The boundaries between humans and technology are disappearing. We can see this in the anthropomorphizing of technologies such as Apple’s Siri and Google’s “Alexa,” which function as bots. As a nice side effect, they are treated with more care than non-human ones. On the other hand, driving a car today without a navigation system is practically impossible for many people who can’t be bothered reading a map. Navigation is something you don’t need to think about. In the production process, this could mean that unskilled workers could take on more complex tasks because they get step-by-step instructions. However, they may also end up feeling patronized, controlled or even degraded as “flesh-and-blood robots.” And that brings us back to the subject of acceptance.

Philipp A. Rauschnabel is Professor for Digital Marketing and Media Innovation at the Bundeswehr University Munich. His research focuses on the use of these technologies in marketing and other areas, such as production and training. Prior to this, he worked on these subjects as assistant professor at the University of Michigan-Dearborn.

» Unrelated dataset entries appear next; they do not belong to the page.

-- ==== Sys2Proof/Safety.lean ====
section
/-! DEFINITION. The terms the statements use: the invariant of the machine, what a run does to the ports, and the
event sequences of spec/43_read_register.md rule R125, spec/44_write_register.md rule R136 and
spec/41_bus_guard.md rule R100. -/

namespace Sys2Proof.Machine

/-- The next state of an outcome, if it is one. -/
def nextOf : Host.Outcome State Fault Refusal → Option State
  | .next s => some s
  | .fault _ => none
  | .refused _ => none

/-- A command is running: accepted and not yet delivered. -/
def running (s : State) : Prop := s.seq ≠ MicroState.sIdle.code

/-- The newest accept or deliver of a list of events, newest first, is a deliver, or there is neither. -/
def lastDelivered : List PortEvent → Bool
  | [] => true
  | .deliver _ :: _ => true
  | .accept _ :: _ => false
  | .read _ _ :: rest => lastDelivered rest
  | .write _ _ :: rest => lastDelivered rest
  | .delay _ :: rest => lastDelivered rest

/-- No command is left: none waits at the command port and the host presents none any more. -/
def noCommandLeft (s : State) : Prop := s.cmds = [] ∧ ∀ w : BitVec 32, EnvEvent.present w ∉ s.inputs

/-- The end of a run on a finite list of commands (R156): `SEQ` is `S_IDLE`, every command of the list has been
presented and accepted, and the last one's `Deliver` has happened. -/
def runOver (s : State) : Prop :=
  s.seq = MicroState.sIdle.code ∧ noCommandLeft s ∧ lastDelivered s.trace = true

/-- While a command runs, the newest accept is later than the newest deliver. -/
def OwesResult (s : State) : Prop := running s → lastDelivered s.trace = false

/-- The next thing that happens outside is neither a reset nor a change of `mapped`. -/
def undisturbed (s : State) : Prop := ∀ e, s.inputs.head? = some e → e ≠ .reset ∧ ∀ b, e ≠ .mapPin b

/-- The next thing that happens outside is the host presenting a word, or it answers nothing. -/
def outsideSilent (s : State) : Prop :=
  ∀ e, s.inputs.head? = some e → e = .quiet ∨ ∃ w, e = .present w

/-- The input with a late answer taken out: nothing comes in its place. -/
def EnvEvent.withoutLate : EnvEvent → EnvEvent
  | .late _ _ => .quiet
  | .quiet => .quiet
  | .present w => .present w
  | .answer b => .answer b
  | .written => .written
  | .delayDone => .delayDone
  | .take => .take
  | .mapPin b => .mapPin b
  | .reset => .reset

/-- The same state, to which no late answer comes any more. -/
def State.withoutLate (s : State) : State := { s with inputs := s.inputs.map EnvEvent.withoutLate }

Interroll values Google Glasses

Interroll Spain and Siemens recently collaborated on a crossbelt sorter project in Guarroman, Spain, for Nacex, a provider of express courier services in Spain, Andorra and Portugal. When the time came to install the sorter, however, corona travel restrictions prevented the Interroll installation team in Germany from making the trip.

Interroll Spain opted for an innovative approach using Google Glass. The local Spanish team installed the sorter combined with remote support from their German colleagues. Google Glass proved extremely effective in the new system installation. The technology will become an integral part of the Interroll Lifetime Service program for future installation and maintenance work.